> _Exercise description_: All lines from the first line of the material up to and including the line with "match s.signalQueue ⟨ctx, q, none⟩ with" must be copied exactly, and no others.

> _Data excerpts_:

-- ==== Sys2Proof/Machine/Proofer.lean ====
section
/-!
DEFINITION. Command queues (R343 to R346), the lottery (R353), the bytecodes of the Proofer's engines (R347 to R352)
and PAGE_IN (R377).
-/

namespace Sys2Proof.Machine

/-! ### Signals and unmapping (R344 to R346) -/

/-- A session. -/
def State.session? (s : State) (sid : Nat) : Option Session := s.hub.sessions.find? (fun x => x.sid == sid)
/-- The master whose session it is. -/
def State.masterOf (s : State) (sid : Nat) : Option Nat :=
  match s.session? sid with | some ⟨_, _, .master m⟩ => some m | _ => none

/-- SIGNAL (R344, R345, R385): from a master's session only. DEDUCED (log entry 23; unsafe). -/
def execSignal (sid ctx : Nat) (q rsv : BitVec 16) (tail : Word) (s : State) : Out :=
  match s.masterOf sid with
  | none => .next s
  | some m =>
    if (s.cmdq? ctx q.toNat).isNone ∨ rsv ≠ 0 then
      .next (s.journal 0x800B m .badsignal 0 0 (q.setWidth 32) (List.replicate 16 0))
    else
      let w : SigWait := ⟨ctx, q.toNat, some tail⟩
      match s.signalQueue w with
      | some t => .next t.serveWaits.bumpNonce
      | none => .next { s with mapWaits := s.mapWaits ++ [w] }
/-- IDLE of a queue in cycles: 0 selects 200 µs (R343, R346). -/
def CmdQ.idleCycles (q : CmdQ) : Nat := (if q.idle = 0 then 200 else q.idle) * Config.cyclesPerUs
/-- QUEUE_IDLE_TIMEOUT (R346). -/
def execQueueIdleTimeout (slot : Nat) (s : State) : Out :=
  match s.cmdqs.find? (fun q => q.slot == some slot) with
  | none => .next s
  | some q =>
    let last := if q.lastSignal < q.lastEnd then q.lastEnd else q.lastSignal
    if q.head = q.tail ∧ q.frames = [] ∧ q.engine = none ∧ last + q.idleCycles ≤ s.clock then .next (s.unmapQueue q.ctx q.num false)
    else .next s
/-- A PENDING queue is due (R346). -/
def CmdQ.due (clock : Nat) (q : CmdQ) : Bool := q.pending && decide (q.pendSince + 200 * Config.cyclesPerUs ≤ clock)
/-- PENDING_REMAP (R346): of the queues that are due, the one that became PENDING first. -/
def execPendingRemap (ctx q : Nat) (s : State) : Out :=
  match s.cmdq? ctx q with
  | none => .next s
  | some x =>
    if x.due s.clock && s.cmdqs.all (fun y => !(y.due s.clock) || decide (x.pendNo ≤ y.pendNo)) then
      match s.signalQueue ⟨ctx, q, none⟩ with
      | some t => .next t.serveWaits.bumpNonce
      | none => .next s
    else .next s

/-! ### The lottery (R349, R353) -/

/-- One step of the generator. -/
def lotteryNext (x : Word) : Word :=
  let a := x ^^^ (x <<< 13)
  let b := a ^^^ (a >>> 17)
  b ^^^ (b <<< 5)
/-- A mapped queue that may be drawn (R353, R390). A program slot that nothing has loaded has no program to run.
DEDUCED (log entry 24; unsafe). -/
def State.ready (s : State) (q : CmdQ) : Bool :=
  q.slot.isSome && !q.faulted && !q.waitl && q.engine.isNone && q.stalled.isNone && s.ctxRuns q.ctx &&
    (!q.frames.isEmpty || (q.head != q.tail && (SMap.get? s.programs q.prog).isSome))
/-- The ready queues in ascending slot. -/
def State.readyQueues (s : State) : List CmdQ :=
  (List.range Config.queueSlots).filterMap (fun k => s.cmdqs.find? (fun q => q.slot == some k && s.ready q))
/-- The queue that a ticket names. -/
def pickTicket : Nat → List CmdQ → Option CmdQ
  | _, [] => none
  | w, q :: l => if w < q.tickets then some q else pickTicket (w - q.tickets) l
/-- A frame at the start of a packet: its bytes, and its program as loaded now (R347, R349). -/
def State.newFrame (s : State) (q : CmdQ) (addr left : Nat) : Frame :=
  { addr := addr, left := left, packet := s.readFree q.ctx addr 64, code := (SMap.get? s.programs q.prog).getD [], pc := 0, steps := 0,
    loops := [] }
/-- Address of the ring packet that runs next (R343). -/
def CmdQ.packetAt (q : CmdQ) : Nat := q.ring + 64 * (q.head.toNat % 2 ^ q.logn)
/-- The engine of a queue starts its next ring packet, once its page is at hand. -/
def State.startPacket (s : State) (ctx num : Nat) : State :=
  match s.cmdq? ctx num with
  | none => s
  | some q =>
    if q.engine.isNone || !q.frames.isEmpty then s
    else
      match s.span ctx q.packetAt 64 false q.lost with
      | .pageIn p => s.modCmdq ctx num (fun q => { q with stalled := some p })
      | _ => s.modCmdq ctx num (fun x => { x with frames := [s.newFrame q q.packetAt 0], lost := none })
/-- An engine whose queue has a packet to start: the page that it stalled on is at hand, or cannot be. -/
def State.toStart (s : State) (n : Nat) : Option CmdQ :=
  match s.engineQueue n with
  | none => none
  | some q => if q.frames.isEmpty && q.stalled.isNone && !q.waitl && !q.faulted then some q else none
/-- An engine that moves starts its packet, if it has yet to. -/
def State.startOn (s : State) (n : Nat) : State :=
  match s.toStart n with | some q => (s.startPacket q.ctx q.num).bumpNonce | none => s
/-- An engine that may draw: it was free by an earlier cycle and takes part in the lottery (R353, R399). -/
def Engine.draws (e : Engine) (clock : Nat) : Bool := e.queue.isNone && !e.service && decide (e.freeFrom ≤ clock)
/-- The engine that draws next: of those that have been free longest, the lowest, so that engines which free in one cycle draw
in ascending index. DEDUCED (log entry 24; unsafe). -/
def State.freeEngineNo (s : State) : Option Nat := (List.range s.engines.length).find? (fun n =>
  match s.engines[n]? with
  | some e => e.draws s.clock && s.engines.all (fun x => !(x.draws s.clock) || decide (e.freeFrom ≤ x.freeFrom))
  | none => false)
/-- LOTTERY_DRAW (R353). -/
def execLotteryDraw (s : State) : Out :=
  match s.freeEngineNo, s.readyQueues with
  | some n, q0 :: l =>
    let qs := q0 :: l
    let x := lotteryNext s.lottery
    let total := (qs.map (fun q => q.tickets)).sum
    (match pickTicket (x.toNat % total) qs with
     | none => .next { s with lottery := x }
     | some q =>
       let s1 := { s with lottery := x, engines := modifyAt (fun e => { e with queue := some (q.ctx, q.num) }) n s.engines }
       let s2 := s1.modCmdq q.ctx q.num (fun q => { q with engine := some n })
       .next (s2.startPacket q.ctx q.num).bumpNonce)
  | _, _ => .next s

/-! ### Bytecodes (R347 to R352) -/

/-- The engine in execution: its queue, the frame of the packet and the frames around it. -/
structure Eng where
  n : Nat
  q : CmdQ
  f : Frame
  rest : List Frame
  deriving DecidableEq, Repr
/-- The engine whose bytecode is in execution. -/
def eng? (s : State) : Option Eng :=
  match s.cur with
  | .engine n =>
    (match s.engineQueue n with
     | none => none
     | some q =>
       if q.waitl || q.faulted || q.stalled.isSome then none
       else match q.frames with | [] => none | f :: l => some ⟨n, q, f, l⟩)
  | _ => none
/-- A program register. -/
def Eng.g (e : Eng) (r : Fin 8) : DWord := e.q.g.getD r.val 0
/-- The frame after the word in execution, which is one step (R349). -/
def Frame.next (f : Frame) : Frame := { f with pc := f.pc + 1, steps := f.steps + 1 }
/-- The queue's frames after a bytecode. -/
def State.setFrames (s : State) (e : Eng) (fs : List Frame) : State :=
  s.modCmdq e.q.ctx e.q.num (fun q => { q with frames := fs, lost := none })
/-- The bytecode at hand faults the queue, which may let a signal have its slot (R345, R351). -/
def State.byteFault (s : State) (e : Eng) (code pc level : Nat) : State :=
  (s.faultQueue e.q.ctx e.q.num code (BitVec.ofNat 32 (pc % 2 ^ 16 + level * 2 ^ 16))).serveWaits
/-- A fault at the word in execution. -/
def State.faultHere (s : State) (e : Eng) (code : Nat) : State := s.byteFault e code e.f.pc e.rest.length
/-- The word waits until a page is resident. DEDUCED (log entry 24; unsafe). -/
def State.stallOn (s : State) (e : Eng) (va : Nat) : State := s.modCmdq e.q.ctx e.q.num (fun q => { q with stalled := some va })
/-- Perform a bytecode; with no engine in execution nothing happens. -/
def performByte (s : State) (f : Eng → State → State) : Out :=
  match eng? s with | none => .next s | some e => .next (f e s)
/-- A bytecode that writes one program register. -/
def performReg (s : State) (d : Fin 8) (v : Eng → DWord) : Out :=
  performByte s fun e s =>
    (s.setFrames e (e.f.next :: e.rest)).modCmdq e.q.ctx e.q.num (fun q => { q with g := q.g.set d.val (v e) })

/-- movi. -/
def execBMovi (d : Fin 8) (imm : BitVec 17) (s : State) : Out := performReg s d fun _ => imm.signExtend 64
/-- movh. -/
def execBMovh (d : Fin 8) (imm : BitVec 16) (s : State) : Out := performReg s d fun e => (e.g d <<< 16) + imm.setWidth 64
/-- add. -/
def execBAdd (d a b : Fin 8) (s : State) : Out := performReg s d fun e => e.g a + e.g b
/-- sub. -/
def execBSub (d a b : Fin 8) (s : State) : Out := performReg s d fun e => e.g a - e.g b
/-- and. -/
def execBAnd (d a b : Fin 8) (s : State) : Out := performReg s d fun e => e.g a &&& e.g b
/-- or. -/
def execBOr (d a b : Fin 8) (s : State) : Out := performReg s d fun e => e.g a ||| e.g b
/-- addi. -/
def execBAddi (d a : Fin 8) (imm : BitVec 17) (s : State) : Out := performReg s d fun e => e.g a + imm.signExtend 64
/-- shl. -/
def execBShl (d a : Fin 8) (n : Fin 64) (s : State) : Out := performReg s d fun e => e.g a <<< n.val
/-- shr. -/
def execBShr (d a : Fin 8) (n : Fin 64) (s : State) : Out := performReg s d fun e => e.g a >>> n.val
/-- ldp: eight bytes of the packet. -/
def execBLdp (d : Fin 8) (w : Fin 8) (s : State) : Out := performReg s d fun e => dwordAt e.f.packet (8 * w.val)

/-- win(x) of R347. -/
def CmdQ.win (q : CmdQ) (x : DWord) : Nat := q.wbase + (x.toNat % q.wsize / 8) * 8
/-- ldw (R347, R351). -/
def execBLdw (d a : Fin 8) (imm : BitVec 17) (s : State) : Out :=
  performByte s fun e s =>
    let va := e.q.win (e.g a + imm.signExtend 64)
    match s.span e.q.ctx va 8 false e.q.lost with
    | .bad => s.faultHere e 5
    | .pageIn p => s.stallOn e p
    | .ready =>
      let v := dwordAt (s.readFree e.q.ctx va 8) 0
      (s.setFrames e (e.f.next :: e.rest)).modCmdq e.q.ctx e.q.num (fun q => { q with g := q.g.set d.val v })
/-- stw (R347, R351, R352): a write of view 4. -/
def execBStw (a d : Fin 8) (imm : BitVec 17) (s : State) : Out :=
  performByte s fun e s =>
    let va := e.q.win (e.g a + imm.signExtend 64)
    match s.span e.q.ctx va 8 true e.q.lost with
    | .bad => s.faultHere e 5
    | .pageIn p => s.stallOn e p
    | .ready => (s.writeVirt e.q.ctx va (dwordBytes (e.g d))).setFrames e (e.f.next :: e.rest)

/-- The condition of a skip. -/
def skipHolds (cc : SkipCc) (x y : DWord) : Bool :=
  match cc with
  | .always => true
  | .eq => x == y
  | .ne => x != y
  | .ltu => decide (x.toNat < y.toNat)
  | .geu => decide (y.toNat ≤ x.toNat)
/-- skip: past the next IMM17 − 1 words. -/
def execBSkip (cc : SkipCc) (a b : Fin 8) (imm : BitVec 17) (s : State) : Out :=
  performByte s fun e s =>
    let f := if skipHolds cc (e.g a) (e.g b) then { e.f with pc := e.f.pc + imm.toNat, steps := e.f.steps + 1 } else e.f.next
    s.setFrames e (f :: e.rest)
/-- loop. -/
def execBLoop (n : Byte) (s : State) : Out :=
  performByte s fun e s => s.setFrames e ({ e.f.next with loops := (e.f.pc + 1, n.toNat) :: e.f.loops } :: e.rest)
/-- endl. -/
def execBEndl (s : State) : Out :=
  performByte s fun e s =>
    let f := match e.f.loops with
      | [] => e.f.next
      | (start, n) :: l =>
        if 1 < n then { e.f.next with pc := start, loops := (start, n - 1) :: l } else { e.f.next with loops := l }
    s.setFrames e (f :: e.rest)
/-- launch (R355): the table at gA with gB nodes. -/
def execBLaunch (a b : Fin 8) (s : State) : Out :=
  match eng? s with
  | none => .next s
  | some e =>
    match s.launch e.q (e.g a).toNat (e.g b).toNat with
    | .fault c => .next (s.faultHere e c)
    | .stall p => .next (s.stallOn e p)
    | .ok t => .next (t.setFrames e (e.f.next :: e.rest)).bumpNonce
/-- waitl (R349): the engine is freed; the queue may be drawn again once no launch of its own is left to complete. -/
def execBWaitl (s : State) : Out :=
  performByte s fun e s =>
    let s1 := s.setFrames e (e.f.next :: e.rest)
    let waits := !e.q.launches.isEmpty
    ((s1.modCmdq e.q.ctx e.q.num (fun q => { q with waitl := waits, engine := none })).freeEngine e.q.ctx e.q.num).serveWaits
/-- ib (R350): the packets of an indirect buffer. DEDUCED (log entry 24; unsafe). -/
def execBIb (a b : Fin 8) (s : State) : Out :=
  performByte s fun e s =>
    let va := (e.g a).toNat
    let n := (e.g b).toNat
    if 4 ≤ e.rest.length then s.faultHere e 3
    else if n = 0 ∨ 65536 < n ∨ va % 64 ≠ 0 then s.faultHere e 4
    else
      match s.span e.q.ctx va 64 false e.q.lost with
      | .bad => s.faultHere e 4
      | .pageIn p => s.stallOn e p
      | .ready => s.setFrames e (s.newFrame e.q va (n - 1) :: e.f.next :: e.rest)
/-- tkt. -/
def execBTkt (a : Fin 8) (s : State) : Out :=
  performByte s fun e s =>
    let v := (e.g a).toNat
    let n := if v < 1 then 1 else if 255 < v then 255 else v
    let s1 := (s.setFrames e (e.f.next :: e.rest)).modCmdq e.q.ctx e.q.num (fun q => { q with tickets := n })
    s1.writeVirt e.q.ctx (e.q.desc + 0x16) [BitVec.ofNat 8 n]
/-- endp (R349, R350): of a ring packet, HEAD advances and the engine is free; of a buffer packet, the buffer's next
packet or the packet that named the buffer goes on. DEDUCED (log entry 24; unsafe). -/
def execBEndp (s : State) : Out :=
  performByte s fun e s =>
    match e.rest with
    | [] =>
      let s1 := s.modCmdq e.q.ctx e.q.num (fun q =>
        { q with head := q.head + 1, frames := [], engine := none, lastEnd := s.clock, lost := none })
      (s1.freeEngine e.q.ctx e.q.num).serveWaits
    | p :: ps =>
      if e.f.left = 0 then s.setFrames e (p :: ps)
      else
        match s.span e.q.ctx (e.f.addr + 64) 64 false e.q.lost with
        | .bad => s.byteFault e 4 (p.pc - 1) ps.length
        | .pageIn v => s.stallOn e v
        | .ready => s.setFrames e (s.newFrame e.q (e.f.addr + 64) (e.f.left - 1) :: p :: ps)
/-- BUDGET (R349): a packet that would execute its 513th step. -/
def execBudget (n : Nat) (s : State) : Out :=
  match eng? { s with cur := .engine n } with
  | none => .next s
  | some e => if stepLimit ≤ e.f.steps then .next (s.faultHere e 2) else .next s

/-! ### PAGE_IN (R377, R390) -/

/-- PAGE_IN (R377): the Proofer makes a page resident that something waits for; without a frame, or with a backing that
cannot be read, the accesses are unresolvable. -/
def execPageIn (ctx va : Nat) (ok : Bool) (data : List (Nat × Byte)) (s : State) : Out :=
  match s.pageAt ctx va with
  | none => .next s
  | some p =>
    match p.place with
    | .resident _ => .next s
    | _ =>
      if !(s.pageWanted ctx p) then .next s
      else
        let s0 := s.gather
        let r := match (if ok then s0.backing p data else none) with
          | some bs => s0.makeResident ctx p bs
          | none => none
        .next (r.getD (s.pageLost ctx va)).bumpNonce

end Sys2Proof.Machine
end

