-- ==== Sys2Proof/Machine/Dispatch.lean ====
section
/-!
DEFINITION. The dispatch: one arm for each row of the opcode table, calling its meaning.
-/

namespace Sys2Proof.Machine
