-- ==== Sys2Proof/Laws/PerInstr.lean ====
section
/-!
SUPPORT. Encoding then decoding gives the instruction back, one lemma for each constructor of Instr.
-/

namespace Sys2Proof.Laws

set_option linter.unusedSimpArgs false
set_option Elab.async false

/-- Decoding the encoded instruction gives it back: a well-formed Igfin instruction from its 64-bit word, a well-formed
bytecode instruction from its 32-bit word. An event or hub command has no encoding. -/
def RoundTrip.Statement (i : Instr) : Prop :=
  match encode i with
  | .igfin w => WellFormed i → decode w = .ok i
  | .bytecode w => WellFormed i → decodeByte w = .ok i
  | .none => True

/-- A parsed word decodes if the operand checks pass. -/
theorem decode_of_parse {i : Instr} {w : DWord} (hp : parseWord w = .ok i) (hw : WellFormed i) : decode w = .ok i := by
  have : firstReject i = none := by simpa [WellFormed, wellFormed] using hw
  rw [decode, hp]; simp [this]

theorem of_f3 {i : Instr} {h : Hdr} {m : BitVec 8} {b : BodyF3} (n : Nat) (he : encode i = .igfin (mkWord h m b.pack))
    (hn : m.toNat = n) (hf : fmtOf n = some .f3) (hp : parseF3 n h b = .ok i) : RoundTrip.Statement i := by
  rw [RoundTrip.Statement, he]
  refine fun hw => decode_of_parse ?_ hw
  rw [parseWord, mkWord, RawInstr_unpack_pack]
  show (match fmtOf m.toNat with | some .f3 => _ | some .fi => _ | some .fl => _ | some .fb => _ | some .fm => _ | some .fx => _ | none => _) = _
  rw [hn, hf]
  show parseF3 n _ (BodyF3.unpack b.pack) = _
  rw [BodyF3_unpack_pack, hdr_mk, hp]

theorem of_fi {i : Instr} {h : Hdr} {m : BitVec 8} {b : BodyFI} (n : Nat) (he : encode i = .igfin (mkWord h m b.pack))
    (hn : m.toNat = n) (hf : fmtOf n = some .fi) (hp : parseFI n h b = .ok i) : RoundTrip.Statement i := by
  rw [RoundTrip.Statement, he]
  refine fun hw => decode_of_parse ?_ hw
  rw [parseWord, mkWord, RawInstr_unpack_pack]
  show (match fmtOf m.toNat with | some .f3 => _ | some .fi => _ | some .fl => _ | some .fb => _ | some .fm => _ | some .fx => _ | none => _) = _
  rw [hn, hf]
  show parseFI n _ (BodyFI.unpack b.pack) = _
  rw [BodyFI_unpack_pack, hdr_mk, hp]

theorem of_fl {i : Instr} {h : Hdr} {m : BitVec 8} {b : BodyFL} (n : Nat) (he : encode i = .igfin (mkWord h m b.pack))
    (hn : m.toNat = n) (hf : fmtOf n = some .fl) (hp : parseFL n h b = .ok i) : RoundTrip.Statement i := by
  rw [RoundTrip.Statement, he]
  refine fun hw => decode_of_parse ?_ hw
  rw [parseWord, mkWord, RawInstr_unpack_pack]
  show (match fmtOf m.toNat with | some .f3 => _ | some .fi => _ | some .fl => _ | some .fb => _ | some .fm => _ | some .fx => _ | none => _) = _
  rw [hn, hf]
  show parseFL n _ (BodyFL.unpack b.pack) = _
  rw [BodyFL_unpack_pack, hdr_mk, hp]

theorem of_fb {i : Instr} {h : Hdr} {m : BitVec 8} {b : BodyFL} (n : Nat) (he : encode i = .igfin (mkWord h m b.pack))
    (hn : m.toNat = n) (hf : fmtOf n = some .fb) (hp : parseFB n h b = .ok i) : RoundTrip.Statement i := by
  rw [RoundTrip.Statement, he]
  refine fun hw => decode_of_parse ?_ hw
  rw [parseWord, mkWord, RawInstr_unpack_pack]
  show (match fmtOf m.toNat with | some .f3 => _ | some .fi => _ | some .fl => _ | some .fb => _ | some .fm => _ | some .fx => _ | none => _) = _
  rw [hn, hf]
  show parseFB n _ (BodyFL.unpack b.pack) = _
  rw [BodyFL_unpack_pack, hdr_mk, hp]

> _Solution_:
-- ==== Sys2Proof/Machine/Proofer.lean ====
section
/-!
DEFINITION. Command queues (R343 to R346), the lottery (R353), the bytecodes of the Proofer's engines (R347 to R352)
and PAGE_IN (R377).
-/

namespace Sys2Proof.Machine

/-! ### Signals and unmapping (R344 to R346) -/

/-- A session. -/
def State.session? (s : State) (sid : Nat) : Option Session := s.hub.sessions.find? (fun x => x.sid == sid)
/-- The master whose session it is. -/
def State.masterOf (s : State) (sid : Nat) : Option Nat :=
  match s.session? sid with | some ⟨_, _, .master m⟩ => some m | _ => none

/-- SIGNAL (R344, R345, R385): from a master's session only. DEDUCED (log entry 23; unsafe). -/
def execSignal (sid ctx : Nat) (q rsv : BitVec 16) (tail : Word) (s : State) : Out :=
  match s.masterOf sid with
  | none => .next s
  | some m =>
    if (s.cmdq? ctx q.toNat).isNone ∨ rsv ≠ 0 then
      .next (s.journal 0x800B m .badsignal 0 0 (q.setWidth 32) (List.replicate 16 0))
    else
      let w : SigWait := ⟨ctx, q.toNat, some tail⟩
      match s.signalQueue w with
      | some t => .next t.serveWaits.bumpNonce
      | none => .next { s with mapWaits := s.mapWaits ++ [w] }
/-- IDLE of a queue in cycles: 0 selects 200 µs (R343, R346). -/
def CmdQ.idleCycles (q : CmdQ) : Nat := (if q.idle = 0 then 200 else q.idle) * Config.cyclesPerUs
/-- QUEUE_IDLE_TIMEOUT (R346). -/
def execQueueIdleTimeout (slot : Nat) (s : State) : Out :=
  match s.cmdqs.find? (fun q => q.slot == some slot) with
  | none => .next s
  | some q =>
    let last := if q.lastSignal < q.lastEnd then q.lastEnd else q.lastSignal
    if q.head = q.tail ∧ q.frames = [] ∧ q.engine = none ∧ last + q.idleCycles ≤ s.clock then .next (s.unmapQueue q.ctx q.num false)
    else .next s
/-- A PENDING queue is due (R346). -/
def CmdQ.due (clock : Nat) (q : CmdQ) : Bool := q.pending && decide (q.pendSince + 200 * Config.cyclesPerUs ≤ clock)
/-- PENDING_REMAP (R346): of the queues that are due, the one that became PENDING first. -/
def execPendingRemap (ctx q : Nat) (s : State) : Out :=
  match s.cmdq? ctx q with
  | none => .next s
  | some x =>
    if x.due s.clock && s.cmdqs.all (fun y => !(y.due s.clock) || decide (x.pendNo ≤ y.pendNo)) then
      match s.signalQueue ⟨ctx, q, none⟩ with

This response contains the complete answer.